Under the new leadership of Los Angeles Unified School District (LAUSD) Superintendent Michelle King, the LAUSD held its first forum geared toward providing better services to students and their families through the sharing of innovative strategies. On Saturday, July 23, at the Sonia Sotomayor Learning Academy, LAUSD educators and staff showed up in solidarity in order to live up to the promise that is expected from the Greater Los Angeles Schools.
The event began with opening remarks and a panel discussion with:
Michelle King, Superintendent of Schools, Los Angeles Unified School District
Steve Zimmer, Board President, Los Angeles Unified School District 4
Dr. Ref Rodriguez, Board Member, Los Angeles Unified School District 5
Monica Ratliff, Board Member, Los Angeles Unified School District 6
Vivian Ekchian, Northwest Superintendent, Los Angeles Unified School District
Christopher Downing, South Superintendent, Los Angeles Unified School District
Superintendent King opened with her mission for the schools, “It’s about the ‘ands’. It’s about the ‘us’. Not about the ‘eithers’ nor the ‘or’s. We need to change the narrative surrounding educators.”
Board President Zimmer spoke about how the narrative that LAUSD schools are “failures” were a short term way to advance the charter school movement. However, this narrative does not benefit anyone—especially the students, in the long run. This “failure” narrative is a deficit mindset.
“Teaching is listening. If we listen, we will be better facilitators for our kids’ learning. The violence in Los Angeles is affecting students in charter schools and they’re affecting students in LAUSD schools alike.” Board President Zimmer continued to say that it is our responsibility to our kids to work collaboratively to learn, to share, and to grow effectively. The forum discussed ways to replicate practices at schools who are already succeeding in underserving areas. LAUSD needs to put their best product forward; they can no longer afford to continue losing students.
The first workshop I went to was “Three Successful Magnet Programs,” where the methodology behind standards based grading was exposed. A discussion took place on the effects of disaggregated data and the benefits of a grading system that consistently reflects the educator’s integrity and the child’s learning.
Kirk Roskam, Principal at Irving Middle School, led an experiment where some of the teachers completely removed 0 grades for missing and incomplete assignments and instead used 70s to prevent outliers and other factors, from pulling a student’s grade average down. This method was proven to show and instill a growth mindset in students.
The next speaker was Dr. Heather Karuza, Assistant Principal at King-Drew Magnet. She emphasized that the success at her school was due largely to a student-centered approach, which included leadership opportunities and student created events. There is also a higher graduation standard at King-Drew Magnet than LAUSD requires. In order to further assist these students, there are college ready counselors, ambassadors, and a strong alumni presence.
King-Drew is known for its Medicine and Science Careers Program which is a junior-year elective class where students can experience and work in research labs, hospitals and clinics once a week. Resources are allocated and based on student needs. A common theme throughout the schools in LAUSD is the abundant amount of opportunity for credit recovery through: EdGenuity, Saturday school, summer school, community colleges, and charter schools.
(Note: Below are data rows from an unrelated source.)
/-! ### The vectors of spec/95, one or two for each operation -/

theorem test_explode :
    outcomeOf (exec (.explode 10 4) start) = some (.ok (.bits [false, true, false, true])) := by decide +kernel
theorem test_explode_refused :
    outcomeOf (exec (.explode 16 4) start) = some (.refused .explodeDomain) := by decide +kernel
theorem test_implode :
    outcomeOf (exec (.implode [false, true, false, true]) start) = some (.ok (.int 10)) := by decide +kernel
theorem test_toWordsU :
    outcomeOf (exec (.toWordsU 0x12345678) start) = some (.ok (.words 0x5678 0x1234)) := by decide +kernel
theorem test_toWordsU_wraps :
    outcomeOf (exec (.toWordsU 4294967301) start) = some (.ok (.words 5 0)) := by decide +kernel
theorem test_toWordsS :
    outcomeOf (exec (.toWordsS (-2771)) start) = some (.ok (.words 0xF52D 0xFFFF)) := by decide +kernel
theorem test_toWordsS_wraps :
    outcomeOf (exec (.toWordsS (-2147483649)) start) = some (.ok (.words 0xFFFF 0x7FFF)) := by decide +kernel
theorem test_fromWordsU :
    outcomeOf (exec (.fromWordsU 0x5678 0x1234) start) = some (.ok (.int 305419896)) := by decide +kernel
theorem test_fromWordsU_refused :
    outcomeOf (exec (.fromWordsU 65536 0) start) = some (.refused .wordRange) := by decide +kernel
theorem test_fromWordsS :
    outcomeOf (exec (.fromWordsS 0xF52D 0xFFFF) start) = some (.ok (.int (-2771))) := by decide +kernel
theorem test_fromWordsS_low_word :
    outcomeOf (exec (.fromWordsS 0xFFFF 0) start) = some (.ok (.int 65535)) := by decide +kernel
theorem test_decRawU :
    outcomeOf (exec (.decRawU 0xFFFF 0xFFFF) start) = some (.ok (.value (.uint 4294967295))) := by decide +kernel
theorem test_encRawU : outcomeOf (exec (.encRawU 4294967296) start) = some (.ok (.words 0 0)) := by decide +kernel
theorem test_decRawS :
    outcomeOf (exec (.decRawS 0x0000 0x8000) start) = some (.ok (.value (.sint (-2147483648)))) := by decide +kernel
theorem test_encRawS :
    outcomeOf (exec (.encRawS 2147483648) start) = some (.ok (.words 0x0000 0x8000)) := by decide +kernel
theorem test_decScaled_signed :
    outcomeOf (exec (.decScaled (8658 / 3125) .signed32 0xF52D 0xFFFF) start) = some (.ok (.value (.phys (.finite (-8659375 / 8658))))) := by decide +kernel
theorem test_decScaled_unsigned :
    outcomeOf (exec (.decScaled (8658 / 3125) .unsigned32 0xF52D 0xFFFF) start) = some (.ok (.value (.phys (.finite (13421764140625 / 8658))))) := by decide +kernel
theorem test_encScaled :
    outcomeOf (exec (.encScaled (8658 / 3125) .signed32 (.finite (-1000))) start) = some (.ok (.words 0xF52D 0xFFFF)) := by decide +kernel
theorem test_encScaled_tie :
    outcomeOf (exec (.encScaled 341 .signed32 (.finite (-1 / 2))) start) = some (.ok (.words 0xFF56 0xFFFF)) := by decide +kernel
theorem test_decMode :
    outcomeOf (exec (.decMode 0x000B 0) start) = some (.ok (.value (.mode .stop))) := by decide +kernel
theorem test_decMode_fails :
    outcomeOf (exec (.decMode 0x0001 0x0001) start) = some (.fail (.invalidMode 65537)) := by decide +kernel
theorem test_encMode : outcomeOf (exec (.encMode .stop) start) = some (.ok (.words 0x000B 0)) := by decide +kernel
theorem test_decBits :
    outcomeOf (exec (.decBits 0x0000 0x8000) start) = some (.ok (.value (.bits (List.replicate 31 false ++ [true])))) := by decide +kernel
theorem test_encBits :
    outcomeOf (exec (.encBits ([true] ++ List.replicate 30 false ++ [true])) start) = some (.ok (.words 0x0001 0x8000)) := by decide +kernel
theorem test_encBits_refused :
    outcomeOf (exec (.encBits (List.replicate 31 true)) start) = some (.refused .bitsLength) := by decide +kernel
theorem test_decode :
    outcomeOf (exec (.decode busRegister 0x03E8 0) start) = some (.ok (.value (.phys (.finite 888)))) := by decide +kernel
theorem test_decode_fails :
    outcomeOf (exec (.decode modeRegister 0x0005 0) start) = some (.fail (.invalidMode 5)) := by decide +kernel
theorem test_encode :
    outcomeOf (exec (.encode modeRegister (.mode .stop)) start) = some (.ok (.words 0x000B 0)) := by decide +kernel
theorem test_encode_refused :
    outcomeOf (exec (.encode rawRegister (.sint (-1))) start) = some (.refused .valueTagMismatch) := by decide +kernel
theorem test_addr : outcomeOf (exec (.addr busRegister) start) = some (.ok (.addrs 396 397)) := by decide +kernel
theorem test_resolveName :
    outcomeOf (exec (.resolveName "U_BUS") start) = some (.ok (.register busRegister)) := by decide +kernel
theorem test_resolveName_fails :
    outcomeOf (exec (.resolveName "u_bus") start) = some (.fail (.unknownRegister (.name "u_bus"))) := by decide +kernel
theorem test_resolveAddr :
    outcomeOf (exec (.resolveAddr 397) start) = some (.ok (.register busRegister)) := by decide +kernel
theorem test_resolveAddr_fails :
    outcomeOf (exec (.resolveAddr 304) start) = some (.fail (.unknownRegister (.addr 304))) := by decide +kernel
theorem test_resolveNum :
    outcomeOf (exec (.resolveNum 198) start) = some (.ok (.register busRegister)) := by decide +kernel
theorem test_resolveNum_fails :
    outcomeOf (exec (.resolveNum (-3)) start) = some (.fail (.unknownRegister (.num (-3)))) := by decide +kernel
theorem test_readWords : outcomeOf (exec (.readWords 4) start) = some (.ok (.words 0x0005 0)) := by decide +kernel
theorem test_readWords_refused :
    outcomeOf (exec (.readWords 397) start) = some (.refused .oddPairAddress) := by decide +kernel
theorem test_csrReadName :
    outcomeOf (exec (.csrReadName "U_BUS") start) = some (.ok (.value (.phys (.finite 888)))) := by decide +kernel
theorem test_csrReadName_fails :
    outcomeOf (exec (.csrReadName "MODE_REG") start) = some (.fail (.invalidMode 5)) := by decide +kernel
theorem test_csrReadAddr :
    outcomeOf (exec (.csrReadAddr 21) start) = some (.ok (.value (.sint (-1)))) := by decide +kernel
theorem test_csrReadNum_fails :
    outcomeOf (exec (.csrReadNum 152) start) = some (.fail (.unknownRegister (.num 152))) := by decide +kernel
theorem test_csrWriteName_refused :
    outcomeOf (exec (.csrWriteName "MODE_REG" (.uint 11)) start) = some (.refused .valueTagMismatch) := by decide +kernel
theorem test_csrReadNum :
    outcomeOf (exec (.csrReadNum 35) start) = some (.ok (.value (.bits (explodeBits 0x00010004 32)))) := by decide +kernel
theorem test_writeWords :
    cellOf (exec (.writeWords 396 0x5678 0x1234) start) 198 = some 0x12345678 := by decide +kernel
theorem test_writeWords_gap_writes_nothing :
    cellOf (exec (.writeWords 304 1 0) start) 155 = some 0 := by decide +kernel
theorem test_csrWriteName :
    cellOf (exec (.csrWriteName "FIX_VEL" (.phys (.finite (-1000)))) start) 5 = some 0xFFFFF52D := by decide +kernel
theorem test_csrWriteAddr :
    cellOf (exec (.csrWriteAddr 21 (.sint (-2147483648))) start) 10 = some 0x80000000 := by decide +kernel
theorem test_csrWriteNum : cellOf (exec (.csrWriteNum 7 (.phys (.finite 1))) start) 7 = some 341 := by decide +kernel
theorem test_csrWriteNum_wraps :
    cellOf (exec (.csrWriteNum 231 (.uint 4294967296)) start) 231 = some 0 := by decide +kernel
theorem test_word_view :
    (start.word 396, start.word 70, start.word 71, start.word 304) = (some 0x03E8, some 0x0004, some 0x0001, none) := by decide +kernel

/-! ### Rounding ties by `ROUND_TIE` (spec/95: -1/2 and -3/2 by 341) and binary64 values known from IEEE 754 -/

theorem test_tie_halfEven :
    (roundTie .halfEven (-341 / 2), roundTie .halfEven (-1023 / 2)) = (-170, -512) := by decide +kernel
theorem test_tie_halfAway :
    (roundTie .halfAway (-341 / 2), roundTie .halfAway (-1023 / 2)) = (-171, -512) := by decide +kernel
theorem test_tie_halfUp :
    (roundTie .halfUp (-341 / 2), roundTie .halfUp (-1023 / 2)) = (-170, -511) := by decide +kernel
theorem test_double_tenth : toDouble (1 / 10) = .finite (3602879701896397 / 36028797018963968) := by decide +kernel
theorem test_double_overflow : toDouble (pow2 1024) = .posInf := by decide +kernel
theorem test_double_underflow : toDouble (pow2 (-1075)) = .finite 0 := by decide +kernel

/-! ### The runner and the environment (spec/95, scripts P1, P4, P5) -/

/-- A transaction of caller 0. -/
def call (i : Instr) : Event := .call 0 (Sys2Proof.encode i)

theorem test_step_keeps_outcome :
    (match step (startPending [call (.readWords 4)]) with | .next t => t.log | _ => []) =
    [{ caller := 0, outcome := .ok (.words 0x0005 0) }] := by decide +kernel
theorem test_abort_ends_script :
    (match step (startPending [call (.readWords 304), call (.readWords 4), .environment 1 7]) with
      | .next t => (t.pending, t.reports.map Report.index) | _ => ([], [])) = ([.environment 1 7], [0]) := by decide +kernel
theorem test_environment_step : cellOf (step (startPending [.environment 198 7])) 198 = some 7 := by decide +kernel
theorem test_reserved_opcode :
    outcomeOf (step (startPending [.call 0 { op := 0x03, ports := .idle }])) = some (.refused .reservedOpcode) := by decide +kernel
theorem test_withFetchWord :
    outcomeOf (step (start.withFetchWord 8 0x33)) = some (.fail (.unknownRegister (.num 0))) := by decide +kernel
The next speaker was Jennifer Macon, Magnet Coordinator at Cleveland Humanities High School. At Cleveland, education had to be approached as a team effort. There is a strong emphasis on human development over time in the humanities and this is reflected in the curriculum at Cleveland.
There are three themes at Cleveland: ideas matter, learning is interdisciplinary, and essays are used to assess, analyze, and integrate concepts so students may become articulate citizens in society. At Cleveland, they want to inspire a love of learning in students so they do not see it as a means to an end. Everything there is done in teams and Ms. Macon emphasized that labeling a group a “team” does not create a team. A high degree of interdependence needed to work toward a common goal or task is key to developing a team.
I ended my week with Pupil Services, where I spent some time and got a behind-the-scenes look at a small product of their labor: the YouthSource and FamilySource Center. There were lots of graffiti and trash along the side of the building, but as soon as I turned the corner, my eyes brightened. In front of me were at least two dozen children cleaning up the YouthCenter. This was their home and their labor was a small repayment to the community.
Inside, there were kids eating free lunch, receiving donated clothes, and lined up for what was a “Toy Donation Center,” where kids could borrow toys and take them home for a week and exchange it the next—the same way a library book is borrowed.
The little things we take for granted brought extreme happiness and thankfulness in these children’s eyes. The center also provided programs which similar to free daycare for many low income families. The programs were completely run by local teens through a leadership program. The week that I came in, they were planning for a career day for the kids to show that ending the poverty cycle was possible and that a better life is achievable. Though my time with LAUSD is almost over, I do not think I will ever cease to be amazed at the amount of work done and the lives touched on a daily basis within this huge bureaucracy.